EXERCISE AIM
Count every line below containing "refWordOk"; state the number only.

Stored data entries
# # #

-- ==== Sys2Proof/Certificates/Slice0/Obligations.lean ====
section
/-! DEFINITION. The statements for the provers. -/

open Sys2Proof Sys2Proof.Machine

/-- Base loads, stores, CSRs, ecall and ebreak (R34, R35, R36, R67, R118, R119). From a core that issues: an aligned load of memory without an uncorrectable word, or of a register, gives its value (every byte of memory reads as before); an aligned store of memory moves its bytes (every byte outside the stored ones reads as before) and one to a register is that register's write; a misaligned or unmapped access halts the core with 0x0301 or 0x0302. A read of a listed CSR gives its value and any other access of a CSR halts with 0x0701, ecall and ebreak halt with codes 0x0702 and 0x0703, and the core runs the 32-bit word at its pc, of which addi, lui and mul give their results. -/
def Obligations.BaseInstructionsComplete : Prop :=
  ∀ (s : State) (t : TileId), s.coreReady t = true →
    (∀ a : LsArgs, (s.lsAddr t a).toNat % a.size = 0 →
      (inMem (s.lsAddr t a).toNat a.size = true → inRegs (s.lsAddr t a).toNat a.size = false →
        (s.tile t).mem.hit (s.lsAddr t a).toNat a.size = none →
        Does (.coreLoad t a) s (fun u =>
          Retired s u t a.ilen a.reg (extendLoad a.size a.unsigned (leNat ((s.tile t).get (s.lsAddr t a).toNat a.size))) ∧
            (u.tile t).mem.cells = (s.tile t).mem.cells)) ∧
      (inRegs (s.lsAddr t a).toNat a.size = true →
        Does (.coreLoad t a) s (fun u =>
          Retired s u t a.ilen a.reg (if a.size = 4 then (s.readTileReg t ((s.lsAddr t a).toNat - regBase)).1 else 0) ∧
            (u.tile t).mem = (s.tile t).mem)) ∧
      (inMem (s.lsAddr t a).toNat a.size = true → inRegs (s.lsAddr t a).toNat a.size = false →
        (s.tile t).mem.partialHit (s.lsAddr t a).toNat a.size = none →
        Does (.coreStore t a) s (fun u =>
          (u.tile t).core.pc = (s.tile t).core.pc + BitVec.ofNat 32 a.ilen ∧ (u.tile t).core.regs = (s.tile t).core.regs ∧
            (u.tile t).get (s.lsAddr t a).toNat a.size = natLe a.size ((s.tile t).reg a.reg).toNat ∧
            SameBut (s.tile t).mem.cells (u.tile t).mem.cells (s.lsAddr t a).toNat a.size)) ∧
      (inRegs (s.lsAddr t a).toNat a.size = true →
        Does (.coreStore t a) s (fun u => u =
          (if a.size = 4 then (s.modTile t (fun tl => tl.retire a.ilen 1)).writeTileReg t .core ((s.lsAddr t a).toNat - regBase) ((s.tile t).reg a.reg)
           else s.modTile t (fun tl => tl.retire a.ilen 1))))) ∧
    (∀ a : LsArgs, (s.tile t).fault.valid = false →
      ((s.lsAddr t a).toNat % a.size ≠ 0 →
        Does (.coreLoad t a) s (fun u => Halts s u t 0x0301 (s.lsAddr t a) (BitVec.ofNat 32 a.size)) ∧
        Does (.coreStore t a) s (fun u => Halts s u t 0x0301 (s.lsAddr t a) (BitVec.ofNat 32 a.size))) ∧
      ((s.lsAddr t a).toNat % a.size = 0 → mapped (s.lsAddr t a).toNat a.size = false →
        Does (.coreLoad t a) s (fun u => Halts s u t 0x0302 (s.lsAddr t a) 0) ∧
        Does (.coreStore t a) s (fun u => Halts s u t 0x0302 (s.lsAddr t a) 1))) ∧
    (∀ csr op rd rs1 v, s.csr t csr = some v → csrWrites op rs1 = false →
      Does (.csrAccess t csr op rd rs1) s (fun u => Retired s u t 4 rd v)) ∧
    (∀ csr op rd rs1, (s.tile t).fault.valid = false → s.csr t csr = none ∨ csrWrites op rs1 = true →
      Does (.csrAccess t csr op rd rs1) s (fun u => Halts s u t 0x0701 (csrWord csr op rd rs1) 0)) ∧
    ((s.tile t).fault.valid = false → Does (.ecall t) s (fun u => Halts s u t 0x0702 0 0)) ∧
    ((s.tile t).fault.valid = false → Does (.ebreak t) s (fun u => Halts s u t 0x0703 0 0)) ∧
    (∀ w : Word, (s.tile t).core.pc.toNat % 2 = 0 → inSp (s.tile t).core.pc.toNat 4 = true →
      (s.tile t).mem.hit (s.tile t).core.pc.toNat 4 = none → (s.tile t).get (s.tile t).core.pc.toNat 4 = wordLe w →
      (∀ rd rs1 imm, rd < 32 → rs1 < 32 → imm < 4096 → w = encI 0x13 0 rd rs1 imm →
        Does (.rvInstruction t) s (fun u => Retired s u t 4 rd ((s.tile t).reg rs1 + sx 12 imm))) ∧
      (∀ rd imm, rd < 32 → imm < 2 ^ 20 → w = word [(0x37, 0), (rd, 7), (imm, 12)] →
        Does (.rvInstruction t) s (fun u => Retired s u t 4 rd (BitVec.ofNat 32 (imm * 4096)))) ∧
      (∀ rd rs1 rs2, rd < 32 → rs1 < 32 → rs2 < 32 → w = encR 0x33 0 1 rd rs1 rs2 →
        Does (.rvInstruction t) s (fun u => Retired s u t 4 rd ((s.tile t).reg rs1 * (s.tile t).reg rs2))))

/-- hset, hclr, ldt, stt and tfill (R42, R46, R126, R127, R129, R130, R132, R134). From a core that issues: hset writes the entry its image spells, hclr makes a valid one invalid, ldt reads a word of a slot that is untagged or full, stt writes one of a slot that is untagged or empty (every other byte reads as before) and tfill sets or clears the tags of slots; each completes with OK, ldt with the word in rd. A handle in use answers BUSY to hset and hclr, and ldt and stt stall on a tagged slot that is not as they need it. -/
def Obligations.BufferInstructionsComplete : Prop :=
  ∀ (s : State) (t : TileId) (a : XArgs),
    (Issues s t .hset a → bits (s.rs1 t a) 31 6 = 0 → imageOk (s.rs2 t a).toNat 16 = true →
      ((s.tile t).inUse (bits (s.rs1 t a) 5 0) = true → Does (.hset t a) s (fun u => Completed s u t a stBusy 0)) ∧
      ((s.tile t).inUse (bits (s.rs1 t a) 5 0) = false → (s.tile t).mem.hit (s.rs2 t a).toNat 16 = none →
        handleImageOk (leWord ((s.tile t).get (s.rs2 t a).toNat 4)) (leWord ((s.tile t).get ((s.rs2 t a).toNat + 4) 4))
          (leWord ((s.tile t).get ((s.rs2 t a).toNat + 8) 4)) (leWord ((s.tile t).get ((s.rs2 t a).toNat + 12) 4)) = true →
        Does (.hset t a) s (fun u => Completed s u t a stOk 0 ∧ (u.tile t).handle (bits (s.rs1 t a) 5 0) =
          handleOf (leWord ((s.tile t).get (s.rs2 t a).toNat 4)) (leWord ((s.tile t).get ((s.rs2 t a).toNat + 4) 4))))) ∧
    (Issues s t .hclr a → bits (s.rs1 t a) 31 6 = 0 → ((s.tile t).handle (bits (s.rs1 t a) 5 0)).valid = true →
      ((s.tile t).inUse (bits (s.rs1 t a) 5 0) = true → Does (.hclr t a) s (fun u => Completed s u t a stBusy 0)) ∧
      ((s.tile t).inUse (bits (s.rs1 t a) 5 0) = false →
        Does (.hclr t a) s (fun u => Completed s u t a stOk 0 ∧ ((u.tile t).handle (bits (s.rs1 t a) 5 0)).valid = false))) ∧
    (∀ h r, r = hrefOf (s.rs1 t a) → h = (s.tile t).handle r.handle → Issues s t .ldt a → (s.tile t).refWordOk r = true →
      (h.tagged = false ∨ (s.tile t).slotsFull h r.slot 1 = true → (s.tile t).mem.hit ((s.tile t).refAt r + 4 * r.idx) 4 = none →
        Does (.ldt t a) s (fun u =>
          Retired s u t 4 a.rd (leWord ((s.tile t).get ((s.tile t).refAt r + 4 * r.idx) 4)) ∧ (u.tile t).core.lastStatus = stOk ∧
            (h.tagged = false → (u.tile t).mem.cells = (s.tile t).mem.cells))) ∧
      (h.tagged = true → (s.tile t).slotsFull h r.slot 1 = false → Does (.ldt t a) s (fun u => StallsIn u t .ldt))) ∧
    (∀ h r, r = hrefOf (s.rs1 t a) → h = (s.tile t).handle r.handle → Issues s t .stt a → (s.tile t).refWordOk r = true →
      (h.tagged = false ∨ (s.tile t).slotsEmpty h r.slot 1 = true → (s.tile t).mem.partialHit ((s.tile t).refAt r + 4 * r.idx) 4 = none →
        Does (.stt t a) s (fun u => Completed s u t a stOk 0 ∧
          (u.tile t).get ((s.tile t).refAt r + 4 * r.idx) 4 = wordLe (s.rs2 t a) ∧
          (h.tagged = true → nbit a.mods 0 = true → (u.tile t).slotsFull h r.slot 1 = true) ∧
          SameBut (s.tile t).mem.cells (u.tile t).mem.cells ((s.tile t).refAt r + 4 * r.idx) 4)) ∧
      (h.tagged = true → (s.tile t).slotsEmpty h r.slot 1 = false → Does (.stt t a) s (fun u => StallsIn u t .stt))) ∧
    (∀ h first n, h = (s.tile t).handle (bits (s.rs1 t a) 5 0) → first = bits (s.rs2 t a) 15 0 →
      n = (if bits (s.rs2 t a) 31 16 = 0 then h.length - first else bits (s.rs2 t a) 31 16) →
      Issues s t .tfill a → bits (s.rs1 t a) 31 6 = 0 → h.valid = true → first < h.length → first + n ≤ h.length →
      Does (.tfill t a) s (fun u => Completed s u t a stOk 0 ∧
        (nbit a.mods 0 = true → (u.tile t).mem.cells = (s.tile t).mem.cells ∧ (u.tile t).slotsFull h first n = true) ∧
        (nbit a.mods 0 = false → (u.tile t).slotsEmpty h first n = true)))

# # #

PROBLEM SOLUTION
2